Mas hum forte leão, com pouca gente,
A multidão tão fera como necia,
Destruindo castiga e torna fraca.

Ó Nymphas, cantai, pois; que claramente
Mais do que Leonidas fez em Grecia,
O nobre Leoniz fez em Malaca.

  1. Título atribuído por Pero de Magalhães Gândavo em sua História da Província de Santa Cruz.
  2. RODRIGUES, Marina Machado. Crítica autoral e crítica textual na lírica de Camões. Revista Philologus, Rio de Janeiro, v. 6, n. 17, 1999. Disponível em: <http://www.filologia.org.br/revista/artigo/6(17)37-46.html>. Acesso em: 6 jan. 2014.

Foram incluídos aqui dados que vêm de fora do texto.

/-! ### setPc -/

@[simp] theorem State.setPc_v (s : State) (w : Word) : (s.setPc w).v = s.v := rfl
@[simp] theorem State.setPc_i (s : State) (w : Word) : (s.setPc w).i = s.i := rfl
@[simp] theorem State.setPc_pc (s : State) (w : Word) : (s.setPc w).pc = w := rfl
@[simp] theorem State.setPc_stack (s : State) (w : Word) : (s.setPc w).stack = s.stack := rfl
@[simp] theorem State.setPc_sp (s : State) (w : Word) : (s.setPc w).sp = s.sp := rfl
@[simp] theorem State.setPc_dt (s : State) (w : Word) : (s.setPc w).dt = s.dt := rfl
@[simp] theorem State.setPc_st (s : State) (w : Word) : (s.setPc w).st = s.st := rfl
@[simp] theorem State.setPc_mem (s : State) (w : Word) : (s.setPc w).mem = s.mem := rfl
@[simp] theorem State.setPc_fb (s : State) (w : Word) : (s.setPc w).fb = s.fb := rfl
@[simp] theorem State.setPc_fault (s : State) (w : Word) : (s.setPc w).fault = s.fault := rfl
@[simp] theorem State.setPc_keys (s : State) (w : Word) : (s.setPc w).keys = s.keys := rfl
@[simp] theorem State.setPc_rnd (s : State) (w : Word) : (s.setPc w).rnd = s.rnd := rfl
@[simp] theorem State.setPc_rndDraws (s : State) (w : Word) : (s.setPc w).rndDraws = s.rndDraws := rfl
@[simp] theorem State.setPc_pending (s : State) (w : Word) : (s.setPc w).pending = s.pending := rfl
@[simp] theorem State.setPc_params (s : State) (w : Word) : (s.setPc w).params = s.params := rfl

/-! ### setDt -/

@[simp] theorem State.setDt_v (s : State) (b : Byte) : (s.setDt b).v = s.v := rfl
@[simp] theorem State.setDt_i (s : State) (b : Byte) : (s.setDt b).i = s.i := rfl
@[simp] theorem State.setDt_pc (s : State) (b : Byte) : (s.setDt b).pc = s.pc := rfl
@[simp] theorem State.setDt_stack (s : State) (b : Byte) : (s.setDt b).stack = s.stack := rfl
@[simp] theorem State.setDt_sp (s : State) (b : Byte) : (s.setDt b).sp = s.sp := rfl
@[simp] theorem State.setDt_dt (s : State) (b : Byte) : (s.setDt b).dt = b := rfl
@[simp] theorem State.setDt_st (s : State) (b : Byte) : (s.setDt b).st = s.st := rfl
@[simp] theorem State.setDt_mem (s : State) (b : Byte) : (s.setDt b).mem = s.mem := rfl
@[simp] theorem State.setDt_fb (s : State) (b : Byte) : (s.setDt b).fb = s.fb := rfl
@[simp] theorem State.setDt_fault (s : State) (b : Byte) : (s.setDt b).fault = s.fault := rfl
@[simp] theorem State.setDt_keys (s : State) (b : Byte) : (s.setDt b).keys = s.keys := rfl
@[simp] theorem State.setDt_rnd (s : State) (b : Byte) : (s.setDt b).rnd = s.rnd := rfl
@[simp] theorem State.setDt_rndDraws (s : State) (b : Byte) : (s.setDt b).rndDraws = s.rndDraws := rfl
@[simp] theorem State.setDt_pending (s : State) (b : Byte) : (s.setDt b).pending = s.pending := rfl
@[simp] theorem State.setDt_params (s : State) (b : Byte) : (s.setDt b).params = s.params := rfl

/-! ### setSt -/

@[simp] theorem State.setSt_v (s : State) (b : Byte) : (s.setSt b).v = s.v := rfl
@[simp] theorem State.setSt_i (s : State) (b : Byte) : (s.setSt b).i = s.i := rfl
@[simp] theorem State.setSt_pc (s : State) (b : Byte) : (s.setSt b).pc = s.pc := rfl
@[simp] theorem State.setSt_stack (s : State) (b : Byte) : (s.setSt b).stack = s.stack := rfl
@[simp] theorem State.setSt_sp (s : State) (b : Byte) : (s.setSt b).sp = s.sp := rfl
@[simp] theorem State.setSt_dt (s : State) (b : Byte) : (s.setSt b).dt = s.dt := rfl
@[simp] theorem State.setSt_st (s : State) (b : Byte) : (s.setSt b).st = b := rfl
@[simp] theorem State.setSt_mem (s : State) (b : Byte) : (s.setSt b).mem = s.mem := rfl
@[simp] theorem State.setSt_fb (s : State) (b : Byte) : (s.setSt b).fb = s.fb := rfl
@[simp] theorem State.setSt_fault (s : State) (b : Byte) : (s.setSt b).fault = s.fault := rfl
@[simp] theorem State.setSt_keys (s : State) (b : Byte) : (s.setSt b).keys = s.keys := rfl
@[simp] theorem State.setSt_rnd (s : State) (b : Byte) : (s.setSt b).rnd = s.rnd := rfl
@[simp] theorem State.setSt_rndDraws (s : State) (b : Byte) : (s.setSt b).rndDraws = s.rndDraws := rfl
@[simp] theorem State.setSt_pending (s : State) (b : Byte) : (s.setSt b).pending = s.pending := rfl
@[simp] theorem State.setSt_params (s : State) (b : Byte) : (s.setSt b).params = s.params := rfl

/-! ### advancePc -/

@[simp] theorem State.advancePc_v (s : State) : (s.advancePc).v = s.v := rfl
@[simp] theorem State.advancePc_i (s : State) : (s.advancePc).i = s.i := rfl
@[simp] theorem State.advancePc_pc (s : State) : (s.advancePc).pc = s.pc + 2 := rfl
@[simp] theorem State.advancePc_stack (s : State) : (s.advancePc).stack = s.stack := rfl
@[simp] theorem State.advancePc_sp (s : State) : (s.advancePc).sp = s.sp := rfl
@[simp] theorem State.advancePc_dt (s : State) : (s.advancePc).dt = s.dt := rfl
@[simp] theorem State.advancePc_st (s : State) : (s.advancePc).st = s.st := rfl
@[simp] theorem State.advancePc_mem (s : State) : (s.advancePc).mem = s.mem := rfl
@[simp] theorem State.advancePc_fb (s : State) : (s.advancePc).fb = s.fb := rfl
@[simp] theorem State.advancePc_fault (s : State) : (s.advancePc).fault = s.fault := rfl
@[simp] theorem State.advancePc_keys (s : State) : (s.advancePc).keys = s.keys := rfl
@[simp] theorem State.advancePc_rnd (s : State) : (s.advancePc).rnd = s.rnd := rfl
@[simp] theorem State.advancePc_rndDraws (s : State) : (s.advancePc).rndDraws = s.rndDraws := rfl
@[simp] theorem State.advancePc_pending (s : State) : (s.advancePc).pending = s.pending := rfl
@[simp] theorem State.advancePc_params (s : State) : (s.advancePc).params = s.params := rfl

/-! ### rewindPc -/

@[simp] theorem State.rewindPc_v (s : State) : (s.rewindPc).v = s.v := rfl
@[simp] theorem State.rewindPc_i (s : State) : (s.rewindPc).i = s.i := rfl
@[simp] theorem State.rewindPc_pc (s : State) : (s.rewindPc).pc = s.pc - 2 := rfl
@[simp] theorem State.rewindPc_stack (s : State) : (s.rewindPc).stack = s.stack := rfl
@[simp] theorem State.rewindPc_sp (s : State) : (s.rewindPc).sp = s.sp := rfl
@[simp] theorem State.rewindPc_dt (s : State) : (s.rewindPc).dt = s.dt := rfl
@[simp] theorem State.rewindPc_st (s : State) : (s.rewindPc).st = s.st := rfl
@[simp] theorem State.rewindPc_mem (s : State) : (s.rewindPc).mem = s.mem := rfl
@[simp] theorem State.rewindPc_fb (s : State) : (s.rewindPc).fb = s.fb := rfl
@[simp] theorem State.rewindPc_fault (s : State) : (s.rewindPc).fault = s.fault := rfl
@[simp] theorem State.rewindPc_keys (s : State) : (s.rewindPc).keys = s.keys := rfl
@[simp] theorem State.rewindPc_rnd (s : State) : (s.rewindPc).rnd = s.rnd := rfl
@[simp] theorem State.rewindPc_rndDraws (s : State) : (s.rewindPc).rndDraws = s.rndDraws := rfl
@[simp] theorem State.rewindPc_pending (s : State) : (s.rewindPc).pending = s.pending := rfl
@[simp] theorem State.rewindPc_params (s : State) : (s.rewindPc).params = s.params := rfl

/-! ### setRegBlock -/

@[simp] theorem State.setRegBlock_v (s : State) (bs : List Byte) : (s.setRegBlock bs).v = loadRegsFrom s.v 0 bs := rfl
@[simp] theorem State.setRegBlock_i (s : State) (bs : List Byte) : (s.setRegBlock bs).i = s.i := rfl
@[simp] theorem State.setRegBlock_pc (s : State) (bs : List Byte) : (s.setRegBlock bs).pc = s.pc := rfl
@[simp] theorem State.setRegBlock_stack (s : State) (bs : List Byte) : (s.setRegBlock bs).stack = s.stack := rfl
@[simp] theorem State.setRegBlock_sp (s : State) (bs : List Byte) : (s.setRegBlock bs).sp = s.sp := rfl
@[simp] theorem State.setRegBlock_dt (s : State) (bs : List Byte) : (s.setRegBlock bs).dt = s.dt := rfl
@[simp] theorem State.setRegBlock_st (s : State) (bs : List Byte) : (s.setRegBlock bs).st = s.st := rfl
@[simp] theorem State.setRegBlock_mem (s : State) (bs : List Byte) : (s.setRegBlock bs).mem = s.mem := rfl
@[simp] theorem State.setRegBlock_fb (s : State) (bs : List Byte) : (s.setRegBlock bs).fb = s.fb := rfl
@[simp] theorem State.setRegBlock_fault (s : State) (bs : List Byte) : (s.setRegBlock bs).fault = s.fault := rfl
@[simp] theorem State.setRegBlock_keys (s : State) (bs : List Byte) : (s.setRegBlock bs).keys = s.keys := rfl
@[simp] theorem State.setRegBlock_rnd (s : State) (bs : List Byte) : (s.setRegBlock bs).rnd = s.rnd := rfl
@[simp] theorem State.setRegBlock_rndDraws (s : State) (bs : List Byte) : (s.setRegBlock bs).rndDraws = s.rndDraws := rfl
@[simp] theorem State.setRegBlock_pending (s : State) (bs : List Byte) : (s.setRegBlock bs).pending = s.pending := rfl
@[simp] theorem State.setRegBlock_params (s : State) (bs : List Byte) : (s.setRegBlock bs).params = s.params := rfl

/-! ### latch -/

@[simp] theorem State.latch_v (s : State) (r : FaultRecord) : (s.latch r).v = s.v := rfl
@[simp] theorem State.latch_i (s : State) (r : FaultRecord) : (s.latch r).i = s.i := rfl
@[simp] theorem State.latch_pc (s : State) (r : FaultRecord) : (s.latch r).pc = s.pc := rfl
@[simp] theorem State.latch_stack (s : State) (r : FaultRecord) : (s.latch r).stack = s.stack := rfl
@[simp] theorem State.latch_sp (s : State) (r : FaultRecord) : (s.latch r).sp = s.sp := rfl
@[simp] theorem State.latch_dt (s : State) (r : FaultRecord) : (s.latch r).dt = s.dt := rfl
@[simp] theorem State.latch_st (s : State) (r : FaultRecord) : (s.latch r).st = s.st := rfl
@[simp] theorem State.latch_mem (s : State) (r : FaultRecord) : (s.latch r).mem = s.mem := rfl
@[simp] theorem State.latch_fb (s : State) (r : FaultRecord) : (s.latch r).fb = s.fb := rfl
@[simp] theorem State.latch_fault (s : State) (r : FaultRecord) : (s.latch r).fault = some r := rfl
@[simp] theorem State.latch_keys (s : State) (r : FaultRecord) : (s.latch r).keys = s.keys := rfl
@[simp] theorem State.latch_rnd (s : State) (r : FaultRecord) : (s.latch r).rnd = s.rnd := rfl
@[simp] theorem State.latch_rndDraws (s : State) (r : FaultRecord) : (s.latch r).rndDraws = s.rndDraws := rfl
@[simp] theorem State.latch_pending (s : State) (r : FaultRecord) : (s.latch r).pending = s.pending := rfl
@[simp] theorem State.latch_params (s : State) (r : FaultRecord) : (s.latch r).params = s.params := rfl

/-! ### tick -/

@[simp] theorem State.tick_v (s : State) : (s.tick).v = s.v := rfl
@[simp] theorem State.tick_i (s : State) : (s.tick).i = s.i := rfl
@[simp] theorem State.tick_pc (s : State) : (s.tick).pc = s.pc := rfl
@[simp] theorem State.tick_stack (s : State) : (s.tick).stack = s.stack := rfl
@[simp] theorem State.tick_sp (s : State) : (s.tick).sp = s.sp := rfl
@[simp] theorem State.tick_dt (s : State) : (s.tick).dt = tickTimer s.dt := rfl
@[simp] theorem State.tick_st (s : State) : (s.tick).st = tickTimer s.st := rfl
@[simp] theorem State.tick_mem (s : State) : (s.tick).mem = s.mem := rfl
@[simp] theorem State.tick_fb (s : State) : (s.tick).fb = s.fb := rfl
@[simp] theorem State.tick_fault (s : State) : (s.tick).fault = s.fault := rfl
@[simp] theorem State.tick_keys (s : State) : (s.tick).keys = s.keys := rfl
@[simp] theorem State.tick_rnd (s : State) : (s.tick).rnd = s.rnd := rfl
@[simp] theorem State.tick_rndDraws (s : State) : (s.tick).rndDraws = s.rndDraws := rfl
@[simp] theorem State.tick_pending (s : State) : (s.tick).pending = s.pending := rfl
@[simp] theorem State.tick_params (s : State) : (s.tick).params = s.params := rfl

  3. No sumário das Obras completas de Luis de Camões, José Victorino Barreto Feio e José Gomes Monteiro inserem a seguinte observação para este poema: A D. Leoniz Pereira, defendendo valerosamente a praça de Malaca de que era Capitão, contra o formidavel poder do Achem, em 1568 (p. 418 do Tomo II).